* **TO DO**: Repeat verbatim, and only, the lines of the data below, beginning at the line that contains "def tMode (m" and stopping after the line that contains "theorem frames_free (s".

* **STUDY MATERIAL**:

-- ==== Sys2Proof/Tests/Slice0.lean ====
section
/-! SUPPORT. Tests: words of the spec's examples, ill-formed terms, single steps, and for every statement a state and operands that meet
its hypotheses together. -/

namespace Sys2Proof.Tests

open Sys2Proof Sys2Proof.Machine Sys2Proof.Spec

set_option maxRecDepth 100000

-- One theorem at a time: a long kernel evaluation would make the theorems after it wait, each on a thread with a stack of its own.
set_option Elab.async false

/-! ### States -/

/-- A core that runs in system mode at bundle 7 with traps enabled; register n holds 10 n. -/
def tCore : Core := { Core.reset with
  seq := { Core.reset.seq with mode := .running, pc := 7 }
  sys := { Core.reset.sys with tvec := 0x401 }
  regs := { Core.reset.regs with s := Vector.ofFn fun i => BitVec.ofNat 64 (10 * i.val) } }

/-- The package with one core, core 0, in a given state. -/
def tOn (k : Core) : State := { State.reset with cores := State.reset.cores.set 0 k }

/-- The running core alone. -/
def tS : State := tOn tCore

theorem ready_t : tS.ready always := ⟨rfl, by decide, rfl, rfl, rfl, rfl, rfl, by decide⟩
theorem calm_t : Calm tS.me := ⟨rfl, rfl, rfl, rfl, rfl, rfl, rfl, by decide⟩

/-- In user mode. -/
def tUser : State := tOn { tCore with sys := { tCore.sys with mode := false } }

/-- In a loop whose last bundle is the current one, with queue 0 holding 5, queue 1 full, queue 7 holding a promise. -/
def tLoop (i : BitVec 32) (fin : BitVec 13) : Core := { tCore with
  seq := { tCore.seq with loops := [{ start := 5, fin := fin, count := 3, index := i }] }
  regs := { tCore.regs with q := Vector.ofFn fun n =>
    if n = 0 then [{ id := 0, val := some 5 }] else if n = 1 then [{ id := 1 }, { id := 2 }, { id := 3 }, { id := 4 }]
    else if n = 7 then [{ id := 5, val := some 900, tag := some 3 }] else [] } }

theorem ready_l : (tOn (tLoop 2 7)).ready always := ⟨rfl, by decide, rfl, rfl, rfl, rfl, rfl, by decide⟩

/-- A kernel image of one segment, for the upper half of the instruction memory. -/
def tImage : List Byte := (List.range 0x140).map fun i =>
  if i = 6 then 2 else if i = 0x13 then 1 else if i = 0x1D then 1 else if i = 0x104 then 2 else if i = 0x106 then 1 else 0

/-- A launch of context 0 on core 0. -/
def tLaunch : Launch :=
  { ctx := 0, cores := 1, home := 0, image := tImage, wdie := 0, fbase := 8, wflag := 4, tqbase := 2, wtq := 2, groups := [5],
    srkey := 0, reserve := 0, quota := 2, tvec := 0x401, bindings := [], declared := [], imageAt := ⟨0, 0⟩, kept := [], tag := 0, irq := false, queue := 0, recfaults := 0 }

/-- The record that core 0 runs. -/
def tRun : RunRec :=
  { launch := 3, ctx := 0, ker := 9, epi := 12, trip := 4, tgrp := 0, prio := 1, record := 0, maxiter := 0x4000000 }

/-- The package with the launch, and one core that runs its record. -/
def tRunning (k : Core) : State := { tOn { k with run := some tRun } with launches := [(3, tLaunch)] }

theorem ready_r : (tRunning tCore).ready always := ⟨rfl, by decide, rfl, rfl, rfl, by decide, rfl, by decide⟩

/-- About to take a guarded-off instruction into effect. -/
def tOff : State := { tOn tCore with latch := { phase := .apply } }

/-- In a handler, entered from bundle 5 in user mode. -/
def tHandler : State := tOn { tCore with sys := { tCore.sys with mode := true, epc := 0x800005 } }

theorem ready_h : tHandler.ready always := ⟨rfl, by decide, rfl, rfl, rfl, rfl, rfl, by decide⟩

/-- A trap request. -/
def tReq (c : Cause) : TrapReq := { trap := { cause := c, tval := 77 }, kind := .i, slot := 2 }

/-- A handle entry: base, length, space, kind, state, bank or core. -/
def tEnt (base len space kind state bank : Nat) : BitVec 256 :=
  BitVec.ofNat 256 (base + len * 2 ^ 64 + space * 2 ^ 128 + kind * 2 ^ 132 + state * 2 ^ 136 + 3 * 2 ^ 174 + bank * 2 ^ 200)

/-- Handles 5 (LOCAL, 64 bytes of bank 2), 6 (REMOTE, core 9), 7 (LOCAL, poisoned bytes), 8 (HBM), all cached. -/
def tMem : Core := { tCore with sto := { tCore.sto with
  hcache := [(5, tEnt 0x100 0x40 1 0 2 2), (6, tEnt 0 0x40 4 0 2 9), (7, tEnt 0x200 0x40 1 0 2 2), (8, tEnt 0 0x40 2 0 2 0)]
  spad := [(0x60100, 7)], poison := [0x60200 / 32]
  tags := Vector.ofFn fun n => if n = 9 then ⟨true, 1, 4, 20⟩ else {} } }

theorem ready_m : (tOn tMem).ready always := ⟨rfl, by decide, rfl, rfl, rfl, rfl, rfl, by decide⟩
theorem ready_m1 : (tOn tMem).ready always 1 := ⟨rfl, by decide, rfl, rfl, rfl, rfl, rfl, by decide⟩
theorem calm_m : Calm (tOn tMem).me := ⟨rfl, rfl, rfl, rfl, rfl, rfl, rfl, by decide⟩

theorem inv_m : (tOn tMem).inv := ⟨by decide +kernel, by decide⟩

/-- A tensor map of 16 columns of 4 bytes and one row, over handle 5. -/
def tMap : BitVec 512 := BitVec.ofNat 512
  (5 + 16 * 2 ^ 96 + 4 * 2 ^ 136 + 1 * 2 ^ 176 + 64 * 2 ^ 216 + 2 ^ 256 + 2 ^ 336 + 2 ^ 416)

/-- One row of 16 elements of 32 bits; v1 and v2 hold small numbers, v3 is rotated under sign mask 7; k1 is odd elements; map 2 is
one row of 16 INT8 elements over the same handle. -/
def tVec : Core := { tMem with vec := { tMem.vec with
  vshape := 0xC00801
  v := Vector.ofFn fun n => if n = 1 then { bits := 0x000000030000000240000000#65536 } else if n = 2 then { bits := 0xFFFFFFFF3F8000003F800000#65536 }
    else if n = 3 then { bits := 5, tag := ⟨1, 7⟩ } else {}
  k := Vector.ofFn fun n => if n = 1 then 0xAAAA else 0
  tm := Vector.ofFn fun n => if n = 1 then tMap else if n = 2 then tMap - 3 * 2 ^ 136 + 2 ^ 8 else 0
  sg := Vector.ofFn fun n => if n = 0 then BitVec.ofNat 144 (7 * 2 ^ 128 + 0xF0) else 0 } }

theorem ready_v : (tOn tVec).ready always := ⟨rfl, by decide, rfl, rfl, rfl, rfl, rfl, by decide⟩
theorem ready_v1 : (tOn tVec).ready always 1 := ⟨rfl, by decide, rfl, rfl, rfl, rfl, rfl, by decide⟩
theorem calm_v : Calm (tOn tVec).me := ⟨rfl, rfl, rfl, rfl, rfl, rfl, rfl, by decide⟩
theorem inv_v : (tOn tVec).inv := ⟨by decide +kernel, by decide⟩

/-- Registers 1 to 6 name handles: 5 a task record in LOCAL, 9 a filled future, 10 a future, 11 a sign table in LOCAL, 12 one in HBM, 13
weights; the window holds 4 flags and 2 token queues; group 5 stands in slot 0; the gang is a parameter. -/
def tSync (gang : Nat) (w : List SlotWait) : Core := { tCore with
  seq := { tCore.seq with wait := w, entryRegion := true }
  regs := { tCore.regs with s := Vector.ofFn fun i => ([0, 5, 9, 10, 11, 12, 13, 1].getD i.val 0 : Nat) }
  sys := { tCore.sys with syncwin := BitVec.ofNat 64 (4 + 8 * 2 ^ 8 + 2 * 2 ^ 20 + 2 * 2 ^ 28), role := BitVec.ofNat 64 (5 + 2 ^ 32 + gang * 2 ^ 36) }
  sto := { tCore.sto with
    hcache := [(5, tEnt 0x100 0x40 1 0 2 2), (9, tEnt 0 0x40 1 1 2 2), (10, tEnt 0 0x40 1 1 1 2), (11, tEnt 0x300 0x80 1 3 2 2),
      (12, tEnt 0x300 0x80 2 3 2 2), (13, tEnt 0x300 0x80 2 2 2 0)]
    spad := [(0x60104, 1), (0x6010E, 1), (0x60330, 1), (0x60332, 1)] } }

/-- The package with that core in the running launch and its group. -/
def tGroup (gang : Nat) (w : List SlotWait) : State := { tRunning (tSync gang w) with groups := [(5, { ctx := 0, members := 3 })] }

theorem ready_g (gang : Nat) (w : List SlotWait) : (tGroup gang w).ready always :=
  ⟨rfl, show 0 < 8 by decide, rfl, rfl, rfl, rfl, rfl, show 0 ≤ 16 by decide⟩
theorem flags_g (gang : Nat) (w : List SlotWait) : FlagReady (tGroup gang w) always := ⟨ready_g gang w, rfl, rfl⟩
theorem flags_g1 (gang : Nat) (w : List SlotWait) : FlagReady (tGroup gang w) always 1 :=
  ⟨⟨rfl, show 0 < 8 by decide, rfl, rfl, rfl, rfl, rfl, show 1 ≤ 16 by decide⟩, rfl, rfl⟩

/-- Without a launch, the core of tSync; and with one flag of its window overflowed. -/
def tSign (w : List SlotWait) : State := tOn (tSync 0 w)
theorem ready_sg (w : List SlotWait) : (tSign w).ready always := ⟨rfl, show 0 < 8 by decide, rfl, rfl, rfl, rfl, rfl, show 0 ≤ 16 by decide⟩
def tOver : State := { tGroup 0 [] with dies := State.reset.dies.set 0 { Die.reset with sems := [(8, ⟨7, true⟩)] } }

/-- In a loop of two stages. -/
def tReplay : State := tOn { tCore with seq := { tCore.seq with loops := [{ start := 5, fin := 9, count := 3, index := 1, stages := 2 }] } }

theorem ready_rp : tReplay.ready always := ⟨rfl, by decide, rfl, rfl, rfl, rfl, rfl, by decide⟩

/-- A map of two rows of 16 elements over handle n: its format, its gather bit and its row stride. -/
def tRows (n fmt gather : Nat) : BitVec 512 := BitVec.ofNat 512
  (n + fmt * 2 ^ 8 + gather * 2 ^ 40 + 16 * 2 ^ 96 + 2 ^ 136 + 2 * 2 ^ 176 + 32 * 2 ^ 216 + 2 ^ 256 + 2 ^ 336 + 2 * 2 ^ 416)

/-- Handles 14 (LOCAL) and 15 (HBM), RAW, behind maps 1 to 6, and handle 16 (HBM), FP32, behind map 7; plane 0 holds INT8 weights of context 0. -/
def tCmd : State := { tGroup 0 [] with
  faces := State.reset.faces.set 0 { Face.reset with planes := #v[{ valid := true, info := { fmt := 1 } }, {}] }
  cores := State.reset.cores.set 0 { tSync 0 [] with
    run := some tRun
    regs := { tCore.regs with s := Vector.ofFn fun i =>
      ([0, 0, 0, 0, 0, 0, 0, 0, 14, 64, 64 + 2 * 2 ^ 23, 15 * 2 ^ 38, 15].getD i.val 0 : Nat) }
    vec := { tCore.vec with tm := #v[0, tRows 14 1 0, tRows 15 1 0, tRows 15 1 0, tRows 15 1 1, tRows 14 0x10 0, tRows 14 0 0, tRows 16 0x10 0, 0, 0, 0, 0, 0, 0, 0, 0] }
    sto := { tCore.sto with hcache := [(0, 0), (14, tEnt 0x100 0x440 1 0 2 2), (15, tEnt 0 0x400 2 0 2 0), (16, tEnt 0 0x400 2 0 2 0 ||| 0x10 <<< 160)] } } }

theorem ready_c : tCmd.ready always := ⟨rfl, by decide, rfl, rfl, rfl, rfl, rfl, by decide⟩

/-- A message on its way under number 3. -/
def tMsg (b : MsgBody) : State := { tOn tCore with msgs := [⟨3, 0, b⟩], nextMsg := 4 }

/-- Core 0 in a mode, long after. -/
def tMode (m : RunMode) : State := { tOn { tCore with seq := { tCore.seq with mode := m } } with clock := 0x20000 }

/-- A context whose handle table holds the future 10 and sixteen bytes of LOCAL data under handle 5. -/
def tCtx : Ctx := { newCtx [] false with handles := [(5, tEnt 0x100 0x40 1 0 2 2), (10, tEnt 0 0x40 1 1 0 0)] }

/-- A command numbered 4 of context 0, of a queue and with an opcode. -/
def tCommand (q : Nat) (op : BitVec 7) : Cmd :=
  { id := 4, op := op, pc := 7, slot := 2, queue := q, tpp := false, tpn := false, thp := false, thn := false, acq := none, rel := none,
    scope := 0, cf := 0, rq := none, after := 0, afterSys := 0, remote := 0, ctx := 0, launch := 3, cap := {} }

/-- Asleep in a handler until its promise, which is over, and still in queue 1. -/
def tAsleep : State := { tOn { tCore with
  seq := { tCore.seq with mode := .asleep 0x1FFF9 (some 4) }
  sys := { tCore.sys with epc := 0x800005 }
  eng := { tCore.eng with queues := #v[[], [tCommand 1 0x40], []] } } with clock := 0x20000 }

/-- The copy of segment 0 of the running image is due. -/
def tSeg : State := { tRunning { tCore with sto := { tCore.sto with seg := { tCore.sto.seg with copy := some (0, 1, 50) } } } with clock := 60 }

/-- At least as many frames are left as are free among the first 16. -/
theorem frames_free (s : State) (n : Nat) (h : n ≤ ((List.range 16).filter s.frameFree).length) : n ≤ s.framesLeft :=
  Nat.le_trans h ((List.range_sublist.mpr (show 16 ≤ frameCount by decide)).filter _).length_le

/-- No repair step runs in a package whose stacks are as after reset. -/
theorem rows_free (s : State) (h : s.hbmStacks = Vector.replicate 12 {}) (r : Nat) : s.rowStalled r = false := by
  simp [State.rowStalled, h, Table.get]

/-- Core 0 runs a record of context 0 whose pages 0 to 2 MiB are mapped, with a command in queue q, at cycle 5,000. -/
def tMapped : Ctx := { tCtx with
  handles := tCtx.handles ++ [(13, tEnt 0 0x40 0 2 0 0)], l1 := [(0, 1)], l2 := [(0, 10485763), (3, 14680067)]
  slots := [{ state := .inflight, page := 3, due := some 4, len := 4 }, {}]
  models := [{ id := 9, digest := [], objs := [⟨3, 0x40, 0, 0, 3, {}⟩, ⟨4, 0x40, 0, 0, 3, {}⟩], lastUse := 0 }]
  netWin := [(2, { w := true, base := 0, len := 0x100, rx := 0x40, peer := 7 })] }
def tQueue (q : Fin 3) (x : Cmd) : State := { tOn { tCore with
  run := some tRun, eng := { tCore.eng with queues := (Vector.replicate 3 []).set q [x] } } with clock := 5000, ctxs := [(0, tMapped)] }
def tLeased (x : Cmd) : State := { tQueue 1 x with
  faces := State.reset.faces.set 0 { Face.reset with lease := some { k := 0, mask := 1, left := 9, expiry := 9000 } } }

/-- HREBIND of handle h to page 4. -/
def tHome (h : Nat) : Cmd := { tCommand 2 0x52 with cap := { ha := ⟨h, 0⟩, x := 4 } }
/-- PUBLISH of version 1, and a packet sent. -/
def tPublish : Cmd := { tCommand 2 0x55 with prog := { outcome := 1 } }
def tSent : Cmd := { tCommand 0 0x4B with prog := { consumed := true } }

/-- The one command of queue 0 is the one with its number. -/
theorem now_q0 (x : Cmd) (q : Nat) : now ((tQueue 0 x).core 0) q x.id fun y => y = x := by
  intro y hy _
  match q, hy with
  | 0, hy => exact List.mem_singleton.mp hy
  | 1, hy => cases hy
  | 2, hy => cases hy
  | n + 3, hy => exact absurd (show y ∈ [] from hy) (by simp)

/-- A started command that is due. -/
def tDue (q : Nat) (op : BitVec 7) : Cmd := { tCommand q op with prog := { start := some 1, due := some 40 } }

/-- A subscription to two tiles of 64 bytes behind map 2, into the ring of handle 14. -/
def tSub (list ready : Bool) : Sub :=
  { id := 1, ring := ⟨14, tEnt 0x100 0x440 1 0 2 2⟩, unl := 0, list := list, next := 0, stream := 6, seq0 := 0, wrtot := 0, freetot := 0,
    suspended := false, endReq := false, logged := [], at_ := 0, ready := ready
    cmd := { tCommand 0 0x4C with cap := { ma := tRows 14 1 0, mb := tRows 15 1 0, ha := ⟨14, tEnt 0x100 0x440 1 0 2 2⟩
                                           hb := ⟨15, tEnt 0 0x400 2 0 2 0⟩, fa := { code := 1 }, fb := { code := 1 } } } }
def tStream (list ready : Bool) : State := tOn { tCore with run := some tRun, eng := { tCore.eng with subs := [tSub list ready] } }

/-- The first 2 MiB of context 0's address space lie in frame 5. -/
theorem map_m (x : Ctx) (h1 : x.l1 = [(0, 1)]) (h2 : x.l2 = [(0, 10485763), (3, 14680067)]) (i : Nat) (hi : i < 2 ^ 21) (w : Bool) :
    x.translate i w = .ok (5 * 2 ^ 21 + i) := by
  have a : i / 2 ^ 30 = 0 := by omega
  have b : i / 2 ^ 21 % 512 = 0 := by omega
  have c : i % 2 ^ 21 = i := by omega
  have e1 : ((Table.get [((0 : Nat), (1 : BitVec 64))] 0).getD 0).toNat = 1 := rfl
  have e2 : ((Table.get [((0 : Nat), (10485763 : BitVec 64)), (3, 14680067)] (1 / 2 ^ 12 * 512 + 0)).getD 0).toNat = 10485763 := rfl
  simp only [Ctx.translate, h1, h2, a, b, c, e1, e2]
  rw [if_neg (by omega), if_neg (by decide), if_neg (by decide), if_neg (by decide), if_neg (by simp)]
  all_goals rfl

* **OUTPUT FOR THIS TASK**:
def tMode (m : RunMode) : State := { tOn { tCore with seq := { tCore.seq with mode := m } } with clock := 0x20000 }

/-- A context whose handle table holds the future 10 and sixteen bytes of LOCAL data under handle 5. -/
def tCtx : Ctx := { newCtx [] false with handles := [(5, tEnt 0x100 0x40 1 0 2 2), (10, tEnt 0 0x40 1 1 0 0)] }

/-- A command numbered 4 of context 0, of a queue and with an opcode. -/
def tCommand (q : Nat) (op : BitVec 7) : Cmd :=
  { id := 4, op := op, pc := 7, slot := 2, queue := q, tpp := false, tpn := false, thp := false, thn := false, acq := none, rel := none,
    scope := 0, cf := 0, rq := none, after := 0, afterSys := 0, remote := 0, ctx := 0, launch := 3, cap := {} }

/-- Asleep in a handler until its promise, which is over, and still in queue 1. -/
def tAsleep : State := { tOn { tCore with
  seq := { tCore.seq with mode := .asleep 0x1FFF9 (some 4) }
  sys := { tCore.sys with epc := 0x800005 }
  eng := { tCore.eng with queues := #v[[], [tCommand 1 0x40], []] } } with clock := 0x20000 }

/-- The copy of segment 0 of the running image is due. -/
def tSeg : State := { tRunning { tCore with sto := { tCore.sto with seg := { tCore.sto.seg with copy := some (0, 1, 50) } } } with clock := 60 }

/-- At least as many frames are left as are free among the first 16. -/
theorem frames_free (s : State) (n : Nat) (h : n ≤ ((List.range 16).filter s.frameFree).length) : n ≤ s.framesLeft :=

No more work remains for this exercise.